Here is where the "<MyApp>.rsrc" file in your application bundle comes from:
Various kinds of resource source files are normally compiled into a single
"<MyApp>.rsrc" file in an Xcode Build ResourceManager Resources build phase.
That build phase will build a single *.rsrc file from any and all
appropriate source files and install it in your application bundle.
Normally, for example, you would drag one or more AppleScript 'aete' *.r
source files, if your application uses any, to the Build ResourceManager
Resources build phase of your Xcode target (where they would become children
of that build phase), and that build phase would compile all of them into a
single "<MyApp>.rsrc" file in your application bundle.
If you accidentally dragged the eSellerateEngine_DataFork.rsrc file to that
build phase, I imagine that the resources it contains would simply be
incorporated into the "<MyApp>.rsrc" file, as is (since they were already
compiled by eSellerate).
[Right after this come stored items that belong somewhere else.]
-- ==== Sys2Proof/Certificates/Slice0/Obligations.lean ====
section
/-!
DEFINITION. The statements about the SX8 model: the module as a whole, then its commands in the order of the opcode
table. A completion statement names the next state of a command by the parts of State that the rules change; State.put
and State.after leave every other part as it was.
-/
open Sys2Proof Sys2Proof.Machine

/-! ### The module as a whole -/

/-- A step runs the command at the front of the queue on the rest of it, and idles on an empty queue. The block's form
of "a step runs the decoded instruction"; the idle step is the model's choice (log 35). -/
def Obligations.StepRunsFront : Prop :=
  (∀ (i : Instr) (rest : List Instr) (s : State),
    step { s with pending := i :: rest } = exec i { s with pending := rest }) ∧
  (∀ s : State, s.pending = [] → step s = .next s)

/-- No command, whatever its outcome, changes the queue of waiting commands but by having been taken from it. -/
def Obligations.ExecKeepsQueue : Prop := ∀ (i : Instr) (s t : State), exec i s = .next t → t.pending = s.pending

/-- The machine after reset has the module's invariant. -/
def Obligations.ResetIsModuleOk : Prop := ModuleOk State.reset

/-- From every state in which pins, power, resets, host port and host memory agree, every step gives such a state: no
command closes the switch on a latched trip, lets the host port answer on a module without power or in reset, lets a
channel leave reset there, or breaks the canonical form of host memory. -/
def Obligations.StepKeepsModuleOk : Prop := ∀ s t : State, ModuleOk s → step s = .next t → ModuleOk t

/-- A command of one channel changes nothing of another channel of the module, but that MSI-X messages which wait there
for the host port may go out, the earliest first (that they wait, and in what order they go: logs 82 and 126). -/
def Obligations.ChannelsStayApart : Prop :=
  ∀ (i : Instr) (ch k : Ch) (s t : State), chanOf i = some ch → k ≠ ch → exec i s = .next t →
    t.chans[k] = { s.chans[k] with irqWait := t.chans[k].irqWait } ∧
    ∃ sent, s.chans[k].irqWait = sent ++ t.chans[k].irqWait

/-! ### Encodings -/

/-- The 64 bytes of a command: every field of Table 2.2 is read back as it was written. -/
def Obligations.CommandRoundTrip : Prop := ∀ k : Command, k.bytes.length = 64 ∧ Command.parse k.bytes = k

/-! ### Opcodes (02 to 09, 11, 12, 15) -/

/-- nop, sem.wait and sem.signal end with status 0x00 and change nothing else (the signal follows at completion);
sem.set ends so too and has written A0[63:32] into semaphore A0[7:0]. fl.define ends with status 0x00 where VALID is
set, LEVEL is at most 4, COUNT is 1 to 64, LIST is 4-byte aligned, the identifier is 0x0100 or above and every member
suits LEVEL with all that nests in it, and takes its 32 bytes along; where the entry fails one of these it ends with
status 0x12. The entry stands under A1[15:0], and under no other identifier, once the command completes, and not before.
(A sem.wait without WAITEN ends at once, log 56.) -/
def Obligations.DispatcherOpcodes : Prop :=
  (∀ (s : State) (ch : Ch) (src : Src) (r : Running),
    (Runs s ch src 0x00 r → exec (.nop ch src) s = .next (s.put ch (s.chans[ch].finish r {}))) ∧
    (Runs s ch src 0x01 r → exec (.semWait ch src) s = .next (s.put ch (s.chans[ch].finish r {}))) ∧
    (Runs s ch src 0x02 r → exec (.semSignal ch src) s = .next (s.put ch (s.chans[ch].finish r {}))) ∧
    (Runs s ch src 0x03 r → exec (.semSet ch src) s =
      .next (s.put ch ((s.chans[ch].semSet (BitVec.ofNat 8 r.cmd.a0.toNat)
        (BitVec.ofNat 32 (r.cmd.a0.toNat / 2 ^ 32))).finish r {})))) ∧
  (∀ (s : State) (ch : Ch) (src : Src) (r : Running) (c : Channel) (b : List Byte) (f n list id : Nat),
    Runs s ch src 0x04 r → s.chans[ch] = c →
    c.get (bits r.cmd.a0.toNat 47 0) 32 = .ok b →
    f = fld b 0 1 → n = fld b 1 1 % 128 → list = fld b 8 6 → id = bits r.cmd.a1.toNat 15 0 →
    (f.testBit 0 = true ∧ bits f 3 1 ≤ 4 ∧ 1 ≤ n ∧ n ≤ 64 ∧ list % 4 = 0 ∧ 0x100 ≤ id →
      ∀ l : List Byte, c.get list (4 * n) = .ok l →
      ((∀ i < n, c.memberOk (bits f 3 1)
          ⟨BitVec.ofNat 16 (bits (fld l (4 * i) 4) 31 16), BitVec.ofNat 16 (bits (fld l (4 * i) 4) 15 0)⟩ = .ok true) →
        exec (.flDefine ch src) s = .next (s.put ch (c.finish { r with defines := some (id, b) } {}))) ∧
      ((∀ i < n, ∃ ok, c.memberOk (bits f 3 1)
          ⟨BitVec.ofNat 16 (bits (fld l (4 * i) 4) 31 16), BitVec.ofNat 16 (bits (fld l (4 * i) 4) 15 0)⟩ = .ok ok) →
        (∃ i < n, c.memberOk (bits f 3 1)
          ⟨BitVec.ofNat 16 (bits (fld l (4 * i) 4) 31 16), BitVec.ofNat 16 (bits (fld l (4 * i) 4) 15 0)⟩ = .ok false) →
        exec (.flDefine ch src) s = .next (s.put ch (c.finish r { status := 0x12 })))) ∧
    (¬(f.testBit 0 = true ∧ bits f 3 1 ≤ 4 ∧ 1 ≤ n ∧ n ≤ 64 ∧ list % 4 = 0 ∧ 0x100 ≤ id) →
      exec (.flDefine ch src) s = .next (s.put ch (c.finish r { status := 0x12 })))) ∧
  (∀ (s : State) (ch : Ch) (src : Src) (r : Running) (res : Result) (id : Nat) (b : List Byte),
    s.chans[ch].up = true → s.chans[ch].findRun src = some r → r.result = some res → r.defines = some (id, b) →
    ∃ t, exec (.commandComplete ch src) s = .next t ∧
      ∀ j, t.chans[ch].table.lookup j = if j = id then some b else s.chans[ch].table.lookup j)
There shouldn't be any problem with this. As far as
I know, the resources in the eSellerateEngine_DataFork.rsrc file should work
equally well in a freestanding *.rsrc file in your application bundle or
incorporated into a *.rsrc file having some other name. However, it is
possible that eSellerate hard-coded that file name into its code (which
could explain your nil path error), so in my Cocoa apps I leave it as a
separate *.rsrc file alongside the "<MyApp>.rsrc" file that I generate for
an 'aete' resource.
Nevertheless, this probably isn't what's happening in your application.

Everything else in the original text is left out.